A New Sculpture Garden in Miami Built to Withstand Heat and Floods

Mixed media artist Typoe Gran talks about creating sculptures to excite the imagination on Miami’s Underline.

The Typoe Sculpture Garden.
Heatmap Illustration/Typoe Gran, Getty Images

The Underline in Miami is a 10-mile trail that will, over the next few years, repurpose 120 acres of unused land into an urban mobility corridor for pedestrians, dogs, bikers, and skateboarders. The route runs under the Metrorail rapid transit tracks from the financial district at the northernmost end all the way south to Dadeland. It’s New York’s Highline at ground level.

For now, only the half-mile-long Phase 1 is complete; the 2-plus-mile Phase 2 will be finished by this spring, and the remaining leg by 2026. Phase 1 begins at a green space called Brickell Backyard near the Miami River in the Brickell District and includes a sculpture garden designed by Miami-based mixed-media artist Typoe Gran.

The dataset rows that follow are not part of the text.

-- ==== Sys2Proof/Certificates/Slice0/Obligations.lean ====
section
/-! DEFINITION. The statements about HILL26, one for each rule of spec/ named in its docstring. Each command has one statement of
its whole rule: its word, every failing check in the rule's order, and its result with its frame. -/

open Sys2Proof Sys2Proof.Machine

/-! ## Encoding -/

/-- Decode and encode agree (R90, R95, R97): no bit of a well-formed command's encoding is dropped. -/
def Obligations.DecodeOfEncodeIsTheCommand : Prop :=
  ∀ i : Instr, i.wellFormed = true → decode (encode i) = .ok i

/-- A word has one meaning (R97): what decodes to a command is that command's word, and the command is well formed. -/
def Obligations.EncodeOfDecodeIsTheWord : Prop :=
  ∀ (w : Word) (i : Instr), decode w = .ok i → encode i = w ∧ i.wellFormed = true

/-- The legal words are those a row of spec/opcode_table.json matches (mask, match), and every other word is illegal (U14, R99). -/
def Obligations.LegalWordsAreTheTablesRows : Prop :=
  ∀ w : Word, (∃ i, decode w = .ok i) ↔
    (w &&& 0xFFFFFFFF#32 = 0x00#32 ∨ w &&& 0xFFFFFFFF#32 = 0x01#32 ∨ w &&& 0xFFFFFFFF#32 = 0x02#32 ∨
      w &&& 0xFFF0FFFF#32 = 0x03#32 ∨ w &&& 0xFFFFC0FF#32 = 0x10#32 ∨ w &&& 0xFFFFC0FF#32 = 0x11#32 ∨
      w &&& 0xFFFFE2FF#32 = 0x12#32 ∨ w &&& 0xFFFFF3FF#32 = 0x13#32 ∨ w &&& 0xFF00F0FF#32 = 0x14#32 ∨
      w &&& 0xFFFFF0FF#32 = 0x15#32 ∨ w &&& 0xFFFFF0FF#32 = 0x16#32 ∨ w &&& 0xFFFFF0FF#32 = 0x17#32 ∨
      w &&& 0xFFFFFFFF#32 = 0x20#32 ∨ w &&& 0xFFFFF0FF#32 = 0x21#32 ∨ w &&& 0xFFFFE2FF#32 = 0x30#32 ∨
      w &&& 0xFFFFE2FF#32 = 0x31#32 ∨ w &&& 0xFFFFF3FF#32 = 0x32#32 ∨ w &&& 0xFFFFF3FF#32 = 0x33#32)

/-- The worked encodings and the illegal examples of R104. -/
def Obligations.WorkedEncodingsDecode : Prop :=
  decode 0x00000000 = .ok .nop ∧ decode 0x00020003 = .ok (.split 2) ∧ decode 0x00001210 = .ok (.add 2 0 1) ∧
    decode 0x00000112 = .ok (.mulv 1 0 0) ∧ decode 0x00000013 = .ok (.det 0) ∧
    decode 0x00210114 = .ok (.minor 1 0 1 2) ∧ decode 0x00000B17 = .ok (.inv 3 2) ∧
    decode 0x00000121 = .ok (.minvm 1 0) ∧ decode 0x00000130 = .ok (.encb 1 0 0) ∧
    decode 0x00001031 = .ok (.decb 0 0 1) ∧ decode 0x00000032 = .ok (.enct 0) ∧ decode 0x00000033 = .ok (.dect 0) ∧
    decode 0x00000004 = .error .unassignedOpcode ∧ decode 0x00000213 = .error .unusedField ∧
    decode 0x00000230 = .error .vectorSelector ∧ decode 0x01000000 = .error .reservedBits

/-! ## The step -/

/-- A step runs the decoded command. In a cycle in which the command's latency runs out, after the bus side of the cycle, if the
latched word decodes to a command and no soft reset has discarded it, the step is that command's completion. -/
def Obligations.StepRunsTheDecodedCommand : Prop :=
  ∀ (s t : State) (remaining : Nat) (i : Instr),
    s.nextCycle.rstN = true → s.phase = .busy remaining → remaining ≤ 1 →
    busCycle s.nextCycle s.begin = .ok t → t.phase ≠ .idle → decode t.cur = .ok i →
    step s = exec i t

/-- A word placed by `withFetchWord` is the command the very next step runs (the model's choice, notes/assumptions/2.md). -/
def Obligations.PlacedWordIsRunNext : Prop :=
  ∀ (s : State) (w : Word) (i : Instr), decode w = .ok i →
    step (s.withFetchWord 32 w.toNat) = exec i (s.latch w).begin

/-- An illegal word (R99): it is accepted like any other, and completes with ECODE 7 and no other effect than DONE and ERR. -/
def Obligations.IllegalWordCompletesWithCodeSeven : Prop :=
  ∀ (s : State) (w : Word) (reason : Illegal), decode w = .error reason →
    (∀ extra, s.phase = .idle →
      (transactState { we := true, addr := 0x010, wdata := w } extra s).phase = .busy (extra + 1)) ∧
    (s.cur = w → s.phase = .busy 1 → s.nextCycle.rstN = true → s.nextCycle.req = none → s.held = none →
      step s = .next (failed .illegalCommand s.begin) ∧ errorCode (failed .illegalCommand s.begin).ecode = 7)

/-- Acceptance and readback of CMD (R32): a write while IDLE latches the word, makes CMD read it and the engine BUSY; a write
while BUSY leaves CMD and sets BV; nothing else changes. Apart from reset, nothing else rewrites CMD: no command, and no other
transaction but the soft reset. -/
def Obligations.CmdWriteIsAcceptedWhenIdleOnly : Prop :=
  ∀ (s : State) (w : Word) (extra : Nat),
    (s.phase = .idle →
      transactState { we := true, addr := 0x010, wdata := w } extra s =
        { s with cmd := w, cur := w, phase := .busy (extra + 1) } ∧
      busRead 0x010 (transactState { we := true, addr := 0x010, wdata := w } extra s) = { rdata := some w, berr := false }) ∧
    (∀ n, s.phase = .busy n → transactState { we := true, addr := 0x010, wdata := w } extra s = { s with bv := true }) ∧
    (∀ i t, exec i s = .next t → t.cmd = s.cmd) ∧
    (∀ r : Request, r.addr ≠ 0x010 → ¬ (r.we = true ∧ r.addr = 0x018 ∧ r.wdata.getLsbD 1 = true) →
      (transactState r extra s).cmd = s.cmd)

/-- Writes while BUSY (R64): a write to a mapped address other than STATUS and CTRL is dropped, sets BV, and is no bus error. -/
def Obligations.WritesWhileBusyAreDropped : Prop :=
  ∀ (s : State) (a : Addr) (v : Word) (extra n : Nat), s.phase = .busy n →
    a.toNat % 4 = 0 → targetOf a.toNat ≠ .reserved → a ≠ 0x014 → a ≠ 0x018 →
    transactState { we := true, addr := a, wdata := v } extra s = { s with bv := true } ∧
    (transactResponse { we := true, addr := a, wdata := v } s).berr = false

I caught up with Gran last month at the Art Basel fair in Miami, where he was celebrating the launch of a permanent chandelier-inspired installation at the Rimowa store in Miami’s Design District. I am inspired by the joy and playfulness in his work, which is rare in climate design.

We talked about his inspiration for the Sculpture Garden and the unique challenges of designing a permanent, durable play park that can also withstand extreme weather conditions in Miami. Our conversation has been edited for length and clarity.

What is your approach to design at Primary, your gallery in Miami?

My partners, Cristina Gonzalez and Books Bischof, and I started Primary in 2007, and it began as a public art project in Miami’s Wynwood neighborhood. I have always been fascinated by Friedrich Fröbel who created kindergarten and children’s building blocks. My work often involves creating larger-than-life sculptures and murals that remind us of the importance of play and experimentation.

How did you get connected to the Underline Sculpture Garden project?

The Underline project was really cool because I knew the curator and there was a great team with such an accumulation of knowledge working on how to build it and create beautiful areas for people to come together.

Our pitch was to build a space where people can play, connect, grow, and be inspired to use their imagination. The most important thing was igniting their imagination. I arrived to the Underline team with an already-funded idea and got it greenlit from the beginning.

What was your approach to designing the Sculpture Garden?

I looked at multiple sites along the beginning of the path, and the area I chose was the densest in terms of people walking around, which was exciting to me. I wanted a spot where there would be people. It was also located at a position where the train line split a gentrified area with luxury brands and a super mall on one side, with a rougher area on the other side. I liked being the connector of these areas.

It was also the saddest-looking area! Dead plants, nothing there, with just a pathway through it. It was underneath the Metrorail, so it would offer protection from sun — you could still play and it wouldn’t be blistering hot, and you’d be shielded from rain. This was a beautiful start because the area was underutilized and I had to figure out how to make it a destination.

Tell me about your design approach to the location.

What we designed is not officially a playground but a sculpture garden, with benches and big sculptures you can look at that are playful and reference adolescent activity.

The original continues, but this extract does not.